Tod Goldberg: It touches on the isolation, desperation, malaise, and fear that the American experience has become. And also the interconnectivity that media has allowed conspiracy and paranoia run absolutely rampant in the absence of answers for something that are definitive, chaos and conspiracy always going to be the thing that certain parts of fringe society holds onto.
Rider Strong: An important part of the art is that it focuses on the body. This people are real, leading boring, banal lives, being naked and being unattractively naked and being depressed and sitting on couches … To be in the presence of another human being wearing a Snuggle is something you don’t plan on, especially something you don’t plan on reading in a comic book, right? That’s the antithesis of comic books. Comic books are supposed to make the visuals exciting, with violence if anything, sex maybe, and supposed to spice up real life and make it the most interesting read you can. This book does the exact opposite. It starts with blank faces, people getting coffee, people carrying their cats from room to room, people starting out of windows, people listening to a radio show. There are like 20 pages of a radio, just a close-up of a radio and a guy naked listening to it. That’s anti-comic book writing.
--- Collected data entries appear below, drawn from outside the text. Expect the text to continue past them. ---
-- ==== Sys2Proof/Tests/Slice0.lean ====
section
/-! SUPPORT. The model's own tests: the WellFormed smoke tests, every constructor's word written out from spec/30_encoding, one-step
tests on small states with the expected results of spec/95_test_vectors, and one witness for the hypotheses of every obligation. -/

namespace Sys2Proof.Tests

open Sys2Proof Sys2Proof.Machine

-- The kernel evaluates these theorems one after another, which keeps the number of Lean's threads small.
set_option Elab.async false

/-! ### Small states -/

/-- State.reset with an instance that INIT builds from a field code, a format code, a role (true = decoder), k, S and D. -/
def inst (fld fmt : BitVec 2) (dec : Bool) (k S d : Nat) : State :=
  configure { State.reset with
    cfg0 := packCfg fld fmt dec, cfgSymbols := BitVec.ofNat 32 k, cfgSymsize := BitVec.ofNat 32 S,
    cfgDensity := BitVec.ofNat 32 d }

/-- The memory that holds these bytes from offset 0 on. -/
def bytes (bs : List Byte) : Memory := Memory.writeRun [] 0 bs

/-- What a next state holds in a field; none for a stop. -/
def holds {α : Type} (r : Result) (f : State → α) : Option α :=
  match r with
  | .next t => some (f t)
  | .fault _ => none
  | .refused _ => none

theorem next_of_holds {α : Type} {r : Result} {f : State → α} {x : α} (h : holds r f = some x) :
    ∃ t, r = .next t ∧ f t = x := by
  cases r with
  | next t => exact ⟨t, rfl, by simpa [holds] using h⟩
  | fault e => simp [holds] at h
  | refused e => simp [holds] at h

/-- The encoder of vector E1 before its first payload. -/
def encFresh : State := { inst 2#2 0#2 false 2 2 0 with blk := bytes [1, 2, 3, 4] }

/-- The same before its last systematic payload. -/
def encLast : State := { encFresh with cursor := 1 }

/-- The same in the state Coded, with its two draws offered. -/
def encCoded : State := { encFresh with cursor := 2, coded := true, draws := [0x5#32, 0xA7#32] }

/-- The encoder of vector E3 in the state Coded, with its draw offered. -/
def encSparse : State :=
  { inst 2#2 1#2 false 4 1 0x8000 with
    blk := bytes [1, 2, 3, 4], cursor := 4, coded := true, draws := [1#32] }

/-- The decoder of vectors D1-D14 with a payload of six bytes in PBUF. -/
def decWith (payload : List Byte) : State := { inst 2#2 0#2 true 3 1 0 with plen := 6, pbuf := bytes payload }

/-- The rows of the decoder after D1. -/
def rows1 : Memory := bytes [1, 2, 3]
/-- The rows of the decoder after D2. -/
def rows2 : Memory := Memory.writeRun (bytes [1, 0, 1]) 256 [0, 1, 1]
/-- The unit rows of the decoder after D4. -/
def rows3 : Memory := Memory.writeRun (Memory.writeRun (bytes [1, 0, 0]) 256 [0, 1, 0]) 512 [0, 0, 1]

/-- The decoder after D1, with a payload. -/
def dec1 (payload : List Byte) : State :=
  { decWith payload with rank := 1, piv := 1, rows := rows1, blk := bytes [0x10] }

/-- The decoder after D2, with a payload. -/
def dec2 (payload : List Byte) : State :=
  { decWith payload with rank := 2, piv := 3, rows := rows2, blk := bytes [0x50, 0x20] }

/-- The decoder after D4, complete, with a payload. -/
def dec3 (payload : List Byte) : State :=
  { decWith payload with rank := 3, piv := 7, rows := rows3, blk := bytes [0x10, 0x60, 0x40] }

/-- The block of D1-D5. -/
def block : Memory := bytes [0x10, 0x60, 0x40]

/-- The state with a command word pending and the engine's turn next. -/
def pendingWith (w : Word) (s : State) : State := { accept w s with inbox := [.engine] }

/-- The draws of a reset that lists one byte in each memory, and one outside BLK. -/
def someDraws : PowerOn :=
  { blk := [(0, 1), (65536, 2)], pbuf := [(0, 3)], rows := [(0, 4)], scrV := [5], scrD := [6], abandoned := none }

/-! ### WellFormed -/

theorem test_wellFormed_refuses_gfAdd_code3 : (Instr.gfAdd 3#2 1#8 2#8).wellFormed = false := by decide
theorem test_wellFormed_refuses_gfMul_code3 : (Instr.gfMul 3#2 1#8 2#8).wellFormed = false := by decide
theorem test_wellFormed_refuses_gfInv_code3 : (Instr.gfInv 3#2 0#8).wellFormed = false := by decide
theorem test_wellFormed_admits_gfMul_code2 : (Instr.gfMul 2#2 0xFF#8 0xFF#8).wellFormed = true := by decide

/-! ### Decoding: one word per constructor, written out field by field from R102-R107 -/

theorem test_decode_nop : decodeTableWord 32 0b00000000_000000000000000000000000 = some .nop := by decide
theorem test_decode_init : decodeTableWord 32 0b00000001_000000000000000000000000 = some .init := by decide
theorem test_decode_gfAdd :
    decodeTableWord 32 0b00010000_000000_01_00001001_00000011 = some (.gfAdd 1#2 0x09#8 0x03#8) := by decide
theorem test_decode_gfMul :
    decodeTableWord 32 0b00010001_000000_10_01010011_11001010 = some (.gfMul 2#2 0x53#8 0xCA#8) := by decide
theorem test_decode_gfInv :
    decodeTableWord 32 0b00010010_000000_10_01010011_00000000 = some (.gfInv 2#2 0x53#8) := by decide
theorem test_decode_gfAxpy :
    decodeTableWord 32 0b00010011_00000010_00000000_00000001 = some (.gfAxpy 0x02#8 0x00#8 0x01#8) := by decide
theorem test_decode_genDense : decodeTableWord 32 0b00100000_000000000000000000000000 = some .genDense := by decide
theorem test_decode_genSparse : decodeTableWord 32 0b00100001_000000000000000000000000 = some .genSparse := by decide
theorem test_decode_encWrite : decodeTableWord 32 0b00110000_000000000000000000000000 = some .encWrite := by decide
theorem test_decode_encSetdens :
    decodeTableWord 32 0b00110001_00000000_0100000000000000 = some (.encSetdens 0x4000#16) := by decide
theorem test_decode_decRead : decodeTableWord 32 0b01000000_000000000000000000000000 = some .decRead := by decide

/-- 95 section 2.2: bit 18 set, B ≠ 0, FLD = 3 with A = 0. -/
theorem test_decode_refuses :
    decode 0x11040000#32 = .error .reservedBits ∧ decode 0x12025301#32 = .error .reservedBits
      ∧ decode 0x12030000#32 = .error .fieldCodeThree := by decide

/-! ### One step of each command, expected results from spec/95_test_vectors -/

/-- C1. -/
theorem test_nop : holds (step (State.reset.withFetchWord 32 0)) (fun t => t.status) = some 0x002#32 := by
  decide +kernel

/-- C5, the largest configuration. -/
theorem test_init_largest :
    holds (exec .init { State.reset with cfg0 := 0x002, cfgSymbols := 64, cfgSymsize := 1024 })
      (fun t => (t.status, t.hsize, t.psize)) = some (0x006#32, 66#32, 1090#32) := by decide +kernel

/-- C13. -/
theorem test_init_failure :
    holds (exec .init { encFresh with cfgSymbols := 0 }) (fun t => (t.status, t.hsize, t.errflags)) =
      some (0x1002#32, 0#32, 0x2#32) := by decide +kernel

/-- 2.2: gf.add gf256, 0x53, 0xCA, and ILLEGAL for an element out of range. -/
theorem test_gfAdd :
    holds (exec (.gfAdd 2#2 0x53#8 0xCA#8) State.reset) (fun t => t.result) = some 0x99#32
      ∧ holds (exec (.gfAdd 1#2 0x10#8 0x01#8) State.reset) (fun t => (t.status, t.result)) = some (0x4002#32, 0#32) := by
  decide +kernel

/-- 2.2: rows of the product tables of GF(2^8) and GF(2^4). -/
theorem test_gfMul :
    holds (exec (.gfMul 2#2 0x53#8 0xCA#8) State.reset) (fun t => t.result) = some 0x8F#32
      ∧ holds (exec (.gfMul 1#2 0x7#8 0xB#8) State.reset) (fun t => t.result) = some 0x4#32 := by decide +kernel

/-- 2.2: two inverses. -/
theorem test_gfInv :
    holds (exec (.gfInv 2#2 0x53#8) State.reset) (fun t => t.result) = some 0x8C#32
      ∧ holds (exec (.gfInv 1#2 0x2#8) State.reset) (fun t => t.result) = some 0x9#32 := by decide +kernel

/-- 2.2: DIV_ZERO, and the range before the zero test. -/
theorem test_gfInv_errors :
    holds (exec (.gfInv 2#2 0#8) State.reset) (fun t => t.status) = some 0x3002#32
      ∧ holds (exec (.gfInv 1#2 0x10#8) State.reset) (fun t => t.status) = some 0x4002#32 := by decide +kernel

/-- A1. -/
theorem test_gfAxpy :
    holds (exec (.gfAxpy 2#8 0#8 1#8)
        { inst 2#2 0#2 false 2 4 0 with blk := bytes [0x00, 0x11, 0x80, 0xFF, 0x01, 0x80, 0x80, 0x8E] })
      (fun t => t.blk.readRun 0 8) = some [0x02, 0x0C, 0x9D, 0xFE, 0x01, 0x80, 0x80, 0x8E] := by decide +kernel

/-- A3: DST = SRC. -/
theorem test_gfAxpy_itself :
    holds (exec (.gfAxpy 3#8 0#8 0#8) { inst 1#2 0#2 false 1 1 0 with blk := bytes [0x9F] })
      (fun t => t.blk.readRun 0 1) = some [0x1D] := by decide +kernel

/-- 2.3: GF(2^4), k = 3. -/
theorem test_genDense :
    holds (exec .genDense { inst 1#2 0#2 true 3 1 0 with draws := [0x16#32, 0xAB#32, 0xFFFFFFF7#32, 9#32] })
      (fun t => (t.cvec.readRun 0 4, t.draws)) = some ([0x6, 0xB, 0x7, 0], [9#32]) := by decide +kernel

/-- 2.4: seed 1, D = 0x4000, k = 8, GF(2^8); and the zero density's fallback. -/
theorem test_genSparse :
    holds (exec .genSparse { inst 2#2 1#2 false 8 1 0x4000 with genSeed := 1 }) (fun t => t.cvec.readRun 0 8) =
        some [0xE7, 0x00, 0xF7, 0x00, 0x4A, 0x8D, 0x00, 0x15]
      ∧ holds (exec .genSparse { inst 2#2 1#2 false 3 1 0 with genSeed := 5 }) (fun t => t.cvec.readRun 0 3) =
        some [0, 0, 1] := by decide +kernel

/-- E1: the last systematic payload and the coded one. -/
theorem test_encWrite_dense :
    holds (exec .encWrite encLast) (fun t => (t.pbuf.readRun 0 6, t.status)) =
        some ([0x00, 0x02, 0x01, 0x00, 0x03, 0x04], 0x016#32)
      ∧ holds (exec .encWrite encCoded) (fun t => (t.pbuf.readRun 0 6, t.plen)) =
        some ([0x01, 0x02, 0x05, 0xA7, 0xF1, 0xAC], 6#32) := by decide +kernel

/-- E3's coded payload. -/
theorem test_encWrite_sparse :
    holds (exec .encWrite encSparse) (fun t => (t.pbuf.readRun 0 9, t.seedLast, t.cvec.readRun 0 4)) =
      some ([0x02, 0x02, 0x00, 0x00, 0x00, 0x01, 0x80, 0x00, 0x52], 1#32, [0xE7, 0x29, 0xF7, 0xF1]) := by
  decide +kernel

/-- 2.5: ENC.SETDENS, valid and not. -/
theorem test_encSetdens :
    holds (exec (.encSetdens 0x8000#16) encFresh) (fun t => t.density) = some 0x8000#32
      ∧ holds (exec (.encSetdens 0x8001#16) encFresh) (fun t => (t.density, t.status)) = some (0#32, 0x1006#32) := by
  decide +kernel

/-- D2: a pivot and back-substitution. -/
theorem test_decRead_innovative :
    holds (exec .decRead (dec1 [1, 2, 0, 1, 1, 0x20]))
      (fun t => (t.rows.readRun 0 3, t.rows.readRun 256 3, t.blk.readRun 0 3, t.rank, t.status)) =
      some ([1, 0, 1], [0, 1, 1], [0x50, 0x20, 0], 2#32, 0x10E#32) := by decide +kernel

/-- D3, a dependent read; D13, PLEN = 5. -/
theorem test_decRead_dependent_and_framing :
    holds (exec .decRead (dec2 [1, 2, 1, 3, 2, 0x30])) (fun t => (t.rank, t.status, t.blk)) =
        some (2#32, 0x20E#32, bytes [0x50, 0x20])
      ∧ holds (exec .decRead { dec2 [1, 2, 1, 3, 2, 0x30] with plen := 5 }) (fun t => (t.status, t.errflags)) =
        some (0x200E#32, 0x4#32) := by decide +kernel

/-! ### Host port and assembler -/

/-- M1, M3, M6, M12. -/
theorem test_hostRead :
    hostRead State.reset 0x000 4 = okResp 0x4B524331#32 ∧ hostRead State.reset 0x008 4 = okResp 0xFF13011D#32
      ∧ hostRead State.reset 0x1100 4 = busError ∧ hostRead State.reset 0x1000001 2 = busError := by decide +kernel

/-- M10, M11. -/
theorem test_hostWrite :
    hostRead (hostWrite State.reset 0x1000000 4 0x44332211#32).1 0x1000000 1 = okResp 0x11#32
      ∧ hostRead (hostWrite State.reset 0x1000000 4 0x44332211#32).1 0x1000002 2 = okResp 0x4433#32 := by
  decide +kernel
It is so profound because so much of the message of this book is these people have bodies, these people have lives, they have lovers, they have thoughts, they have friends, they have childhood friends and shitty jobs, and if you take that away from them, if you remove their personhood and physical reality, it is so easy to say they are crisis actors or they are manipulating or lying. We all as a culture, we are so easy to dismiss other human beings. I know I do it on the level of Trump voters. It’s so easy for me to think the average Trump voter as someone I don’t understand, who I have a couple images in my head and it’s out there and I don’t really think about them. And these people lead real lives and everyday experiences and their shitty jobs, and this book is such a little empathy bomb. To say whichever side in any situation, whether it’s a murder that gets politicized in this case or something you’re hearing about on the radio, there’s a human being on the other side of that experience that’s having to live that. That message, I haven’t felt that more in years than I did with this book.